Common Mallow.

Also see: Common Mallow - Marsh Mallow - Vervain Mallow - Musk Mallow

Malva.

A wild plant, every where about our hedges, fields, and gardens. It is one among many instances, that God has made the most useful plants, the most common. The mallow grows three or four feet high. The stalk is round, thick and strong. The leaves are roundish, but indented and divided at the edges. The flowers are numerous, large, and red. The root is long and white, of a firm, tough substance, and not disagreeable taste.

The whole plant is used, but the root has most virtue. The leaves dried, or fresh, are put in decoctions for glisters; and the root may be dried, for it retains a great deal of virtue, but it is best fresh, and should be chosen when there are only leaves growing from it, not a stalk.
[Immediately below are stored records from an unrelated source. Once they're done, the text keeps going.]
-- ==== Sys2Proof/Laws/KeptCols.lean ====
section
/-! SUPPORT. Every operation of Machine/Cols.lean keeps the queue and the canonical tables (`Kept`). -/

set_option linter.unusedVariables false

namespace Sys2Proof.Machine

open Sys2Proof

theorem State.colJudged_kept {a s y1 y2 y3} (h : Kept a s) : Kept a (State.colJudged s y1 y2 y3) := by
  unfold State.colJudged
  refine Kept.ite ?_ ?_
  · refine State.expJudged_kept ?_
    exact h
  · exact h

theorem State.colDrive_kept {a s y1 y2 y3 y4 y5} (h : Kept a s) : Kept a (State.colDrive s y1 y2 y3 y4 y5) := by
  unfold State.colDrive
  refine Kept.ite ?_ ?_
  · refine Kept.ite ?_ ?_
    · refine State.incF_kept ?_
      exact h
    · extract_lets +onlyGivenNames v1
      obtain ⟨v2, e⟩ : ∃ y, y = v1 := ⟨_, rfl⟩
      rw [← e]
      clear e v1
      extract_lets +onlyGivenNames v3
      obtain ⟨v4, e⟩ : ∃ y, y = v3 := ⟨_, rfl⟩
      rw [← e]
      clear e v3
      extract_lets +onlyGivenNames v5
      obtain ⟨v6, e⟩ : ∃ y, y = v5 := ⟨_, rfl⟩
      rw [← e]
      clear e v5
      extract_lets +onlyGivenNames v7
      obtain ⟨v9, e, h8⟩ : ∃ y, y = v7 ∧ Kept a (y) := ⟨_, rfl, by
        refine State.noteGates_kept ?_
        refine State.setCol_kept ?_
        exact h
        ⟩
      rw [← e]
      clear e v7
      extract_lets +onlyGivenNames v10
      obtain ⟨v12, e, h11⟩ : ∃ y, y = v10 ∧ Kept a (y) := ⟨_, rfl, by
        refine Kept.ite ?_ ?_
        · refine State.event_kept ?_
          exact h8
        · exact h8
        ⟩
      rw [← e]
      clear e v10
      refine Kept.ite ?_ ?_
      · refine State.event_kept ?_
        exact h11
      · exact h11
  · extract_lets +onlyGivenNames v13
    obtain ⟨v14, e⟩ : ∃ y, y = v13 := ⟨_, rfl⟩
    rw [← e]
    clear e v13
    extract_lets +onlyGivenNames v15
    obtain ⟨v16, e⟩ : ∃ y, y = v15 := ⟨_, rfl⟩
    rw [← e]
    clear e v15
    extract_lets +onlyGivenNames v17
    obtain ⟨v19, e, h18⟩ : ∃ y, y = v17 ∧ Kept a (y) := ⟨_, rfl, by
      refine State.setCol_kept ?_
      exact h
      ⟩
    rw [← e]
    clear e v17
    refine Kept.ite ?_ ?_
    · refine State.expRise_kept ?_
      exact h18
    · refine Kept.ite ?_ ?_
      · refine State.expEnd_kept ?_
        exact h18
      · exact h18

theorem State.colCancel_kept {a s y1 y2} (h : Kept a s) : Kept a (State.colCancel s y1 y2) := by
  unfold State.colCancel
  split
  · rename_i z1 z2
    exact h
  · rename_i z3 z4 z5
    extract_lets +onlyGivenNames v6
    obtain ⟨v7, e⟩ : ∃ y, y = v6 := ⟨_, rfl⟩
    rw [← e]
    clear e v6
    extract_lets +onlyGivenNames v8
    obtain ⟨v10, e, h9⟩ : ∃ y, y = v8 ∧ Kept a (y) := ⟨_, rfl, by
      refine State.setCol_kept ?_
      exact h
      ⟩
    rw [← e]
    clear e v8
    refine Kept.ite ?_ ?_
    · refine Kept.ite ?_ ?_
      · refine State.setSlot_kept ?_
        exact h9
      · refine State.expEnd_kept ?_
        exact h9
    · exact h9

theorem State.colFault_kept {a s y1 y2 y3} (h : Kept a s) : Kept a (State.colFault s y1 y2 y3) := by
  unfold State.colFault
  extract_lets +onlyGivenNames v1
  obtain ⟨v3, e, h2⟩ : ∃ y, y = v1 ∧ Kept a (y) := ⟨_, rfl, by
    refine State.setF_kept ?_
    exact h
    ⟩
  rw [← e]
  clear e v1
  extract_lets +onlyGivenNames v4
  obtain ⟨v6, e, h5⟩ : ∃ y, y = v4 ∧ Kept a (y) := ⟨_, rfl, by
    refine Kept.ite ?_ ?_
    · refine State.colCancel_kept ?_
      exact h2
    · exact h2
    ⟩
  rw [← e]
  clear e v4
  extract_lets +onlyGivenNames v7
  obtain ⟨v9, e, h8⟩ : ∃ y, y = v7 ∧ Kept a (y) := ⟨_, rfl, by
    refine Kept.ite ?_ ?_
    · refine State.colDrive_kept ?_
      exact h5
    · refine Kept.ite ?_ ?_
      · refine State.colDrive_kept ?_
        exact h5
      · exact h5
    ⟩
  rw [← e]
  clear e v7
  extract_lets +onlyGivenNames v10
  obtain ⟨v12, e, h11⟩ : ∃ y, y = v10 ∧ Kept a (y) := ⟨_, rfl, by
    refine Kept.ite ?_ ?_
    · refine State.suspendNow_kept ?_
      exact h8
    · exact h8
    ⟩
  rw [← e]
  clear e v10
  extract_lets +onlyGivenNames v13
  obtain ⟨v14, e⟩ : ∃ y, y = v13 := ⟨_, rfl⟩
  rw [← e]
  clear e v13
  refine State.raise_kept ?_
  exact h11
It is to be boiled in water, and the decoction may be made very strong, for there is nothing disagreeable in the taste: it is to be drank in quantities, and is excellent to promote urine, and to take off the strangury. It is good also in the same manner against sharp humours in the bowels, and for the gravel.

There is a little kind of mallow, that has whitish flowers, and lies flat upon the ground. This is of a more pleasant taste than the common mallow, and has the same virtues. A tea made of the roots and tops of this, is very agreeable to the taste, and is excellent for promoting the discharges by urine.